Utilizes NAD+ to remove acetyl groups from histones and proteins, regulating gene silencing.

Poly(ADP-ribose) Polymerases

DNA integrity and Repair

Consumes NAD+ to generate long poly(ADP-ribose) chains, initiating damage response.

Cyclic ADP Ribose Synthetases

Intracellular communication

Hydrolyzes NAD+ to produce cyclic ADP-ribose, a key regulator of calcium flux.

Sirtuin (SIRT) Deacetylase Enzymes: These enzymes are powerful regulators of energy metabolism, gene expression, and cellular resilience against stress. Their NAD+-dependent deacetylation of target proteins influences aging, inflammation, and mitochondrial function. Increased sirtuin activity is associated with improved metabolic efficiency, enhanced longevity, and protection against oxidative damage.

Poly(ADP-ribose) Polymerase (PARP) Enzymes: PARPs are essential for maintaining genomic stability. They detect DNA breaks and consume NAD+ to form poly(ADP-ribose) chains, which act as signals to recruit DNA repair machinery. However, overactivation of PARPs can rapidly deplete NAD+ reserves, severely compromising cellular energy balance—a scenario linked to certain neurodegenerative and metabolic diseases.

Cyclic ADP Ribose Synthetase (cADPRS): This group of enzymes synthesizes cyclic ADP-ribose, a potent secondary messenger that controls intracellular calcium signaling. This regulated calcium release is necessary for fundamental physiological processes like neurotransmission, muscle contraction, and hormone secretion, demonstrating NAD+’s vital, albeit indirect, regulatory role.

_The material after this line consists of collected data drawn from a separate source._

/-- What a core holds outside its shuttles: its tiles, its attachment and matrix request with the clock since which it waits for rows (R230, R231), the tile
operations still in its matrix queue (R238), which shuttle's convoy owns its vector queue and when that last issued
(R36), whether its lanes return once its vector units are empty (R38), its request for clusters, the last generation of each zone number
(R273), and the slot that issued last (R34). -/
structure Core where
  tiles : Vector Tile 4 := Vector.replicate 4 {}
  attached : Option Nat := none
  claim : Option Nat := none
  matReq : Nat := 0
  matSince : Nat := 0
  matQueue : List Nat := []
  vqOwner : Option Nat := none
  vqSince : Nat := 0
  laneReturn : Bool := false
  laneReq : Option LaneReq := none
  zoneGens : Tab Nat := []
  last : Nat := 7
  deriving DecidableEq, Repr

/-- A loom (R11, R37 to R40, R231, R355, R371 to R374): clusters and matrix blocks by holder, the free blocks that a core takes
at its next sweep boundary, the core whose deficit is being served, the clock of the last grants of blocks with the cores granted
one in it, the clock in which a holder was last marked with that holder (R319), retired lanes, lane caps, droop table, the last
convoys that its cores started, each with its core and the majors and group counts of its members (R372), sensors, the cores whose
sweep has failed once as a mask (R361), its key slots (R355), whether it is being released. -/
structure Loom where
  clusters : Tab Nat := []
  blocks : Tab Nat := []
  pend : List (Nat × Nat) := []
  serving : Option Nat := none
  granted : Nat × List Nat := (0, [])
  markedAt : Option (Nat × Nat) := none
  retired : List Nat := []
  passed : Bool := false
  budgetCap : Nat := 256
  sensorCap : Nat := 256
  droopCap : Nat := 256
  droopUntil : Nat := 0
  droop : List (Nat × Nat) := []
  convoys : List (Nat × List (Nat × Nat)) := []
  thermOut : Bool := false
  currOut : Bool := false
  thermHist : List Int := []
  currHist : List Int := []
  share : Nat := 100
  arrayFailed : Nat := 0
  keySlots : Nat := 0
  releasing : Bool := false
  deriving DecidableEq, Repr

/-- The states of a region's scrub (Table 21-6). -/
inductive ScrubSt where
  | clean
  | scrubbing
  | pending
  deriving DecidableEq, Repr

/-- A SCRUB register (R355). -/
structure Scrub where
  st : ScrubSt := .pending
  last : Nat := 0
  prog : Nat := 0
  deriving DecidableEq, Repr

/-! ## Treadles -/

/-- The operation that a treadle has captured (Table 15-9). -/
inductive TOp where
  | cpy (c : Cmd)
  | ctrAdd (ref val : Word)
  | amo (op : Nat) (dbl : Bool) (addr val : Word)
  | st (n : Nat) (addr val : Word)
  | launch (l : Launch)
  deriving DecidableEq, Repr

/-- The states of a treadle entry (Table 15-10). -/
inductive TrdlSt where
  | free
  | armed
  | firing
  | failed
  deriving DecidableEq, Repr

/-- A treadle entry that is not FREE (R300 to R305). `order` is its place in the order of arming, `fired` in the order
of firing, and the name of its remote operation, of which `sent` says whether a flit has been transmitted; `parked` are the
translations that its operation waits for, `leaf` a leaf under migration that it waits for (R343), `floor` the time of its firing,
which acquires the counter (R98); `due` says of an ARMED entry that its counter has met it while a capture holds new firings
(R364). -/
structure Treadle where
  idx : Nat
  part : Nat
  shid : Nat
  launchId : Nat
  st : TrdlSt
  ctr : Nat
  thr : Nat
  order : Nat
  fired : Nat
  uid : Nat
  owner : Nat
  core : Nat
  ctx : Ctx
  op : TOp
  cause : Nat
  outcome : Nat
  parked : List Miss
  sent : Bool
  floor : Nat := 0
  leaf : Option HeldLeaf := none
  due : Bool := false
  deriving DecidableEq, Repr

/-! ## Functions, partitions, migration -/

/-- A page request that has not been answered (R335), by the model's own number; `id` is its REQID, 65,536 while it has none;
`queue` is 1 for the S1 queue and 2 for the S2 queue. -/
structure PageReq where
  key : Nat
  id : Nat
  queue : Nat
  page : Nat
  queued : Bool
  words : List Word
  deriving DecidableEq, Repr

/-- A page-table entry that the device holds (R337): its partition, stage and place (stage 1: the gPA), the level, the
address whose walk read it, and the entry with the A and D bits that the walk set. -/
structure Held where
  part : Nat
  stage : Nat
  place : Nat
  level : Nat
  addr : Nat
  entry : Nat
  deriving DecidableEq, Repr

/-- The registers of a function's BAR 0 and its queues (R346 to R350, R353, R382). `msixRecent` holds for a vector the clock of its
last event and the events of that clock (R349). -/
structure Func where
  feqBase : Word := 0
  feqHead : Nat := 0
  feqWrite : Nat := 0
  feqPhase : Bool := true
  feqLost : Nat := 0
  prqBase : Word := 0
  prqHead : Nat := 0
  prqWrite : Nat := 0
  prqPhase : Bool := true
  s1root : Word := 0
  mode : Word := 0
  featLo : Word := 0
  featHi : Word := 0
  coal : Tab Word := []
  watch : Tab Word := []
  msix : Tab Word := []
  msixPend : Tab Nat := []
  msixOldest : Tab Nat := []
  msixRecent : Tab (Nat × Nat) := []
  msixSent : Nat := 0
  reqs : List PageReq := []
  nextReq : Nat := 0
  launched : Bool := false
  invPending : List (Nat × Nat × Bool) := []
  needScrub : Bool := false
  deriving DecidableEq, Repr

/-- A checkpoint image (R364) and the granule log of its bank (R365): each logged guest page with its slot in the bank.
`cmds` holds the copy commands that had not begun; `base` is the bank's first byte, `room` its granules and `size` those that the
image takes of it. Log entry 37, DESIGN CHOICE. -/
structure Image where
  seq : Nat
  base : Nat := 0
  room : Nat := 0
  size : Nat := 0
  shuttles : List Shuttle
  spad : List (Nat × Byte)
  spadPoison : List Nat
  counters : Tab Word
  treadles : List Treadle
  zones : List Zone
  queue : List Launch
  held : List Launch
  tracks : List Track
  cmds : List Cmd
  fired : List (Nat × Launch)
  rooms : List Room
  log : List (Nat × Nat)
  deriving DecidableEq, Repr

Researchers note that because these crucial enzymatic systems rely so heavily on NAD+, excessive metabolic demand or the overactivation of these pathways can quickly diminish NAD+ availability. This potential depletion can limit the cell's capacity for energy production and repair, highlighting the necessity of maintaining an optimal equilibrium between NAD+ synthesis and utilization.

NAD+ Peptide Structure

NAD+ Peptide Research

Scientific Evidence on NAD+-Dependent Interactions

Ongoing research highlights several critical biological interactions involving Nicotinamide Adenine Dinucleotide (NAD+) that are pivotal for maintaining cellular health, metabolic regulation, and supporting crucial repair mechanisms:

• Sirtuins (SIRTs): As NAD+-dependent enzymes, SIRTs are fundamental for robust mitochondrial function, regulating cellular energy balance, and promoting stem cell longevity and regeneration. They also confer protection against oxidative stress and neural degeneration, pointing to their potential in neuroprotection and age-related disease prevention.
• Poly(ADP-ribose) Polymerases (PARPs): The PARP enzyme family (17 known members) utilizes NAD+ to construct poly(ADP-ribose) chains, a mechanism vital for DNA damage detection and preserving genomic stability. By activating DNA repair pathways, PARPs safeguard cells from genotoxic stress, but over-activation can dangerously deplete NAD+ levels, compromising cellular metabolism.
• Cyclic ADP Ribose Synthetases (cADPRS): This group, which includes the immunoregulatory enzymes CD38 and CD157, catalyzes NAD+ hydrolysis. These reactions influence calcium signaling and may support DNA repair, stem cell renewal, and proper cell cycle progression, linking NAD+ metabolism to immune responses and regenerative biology.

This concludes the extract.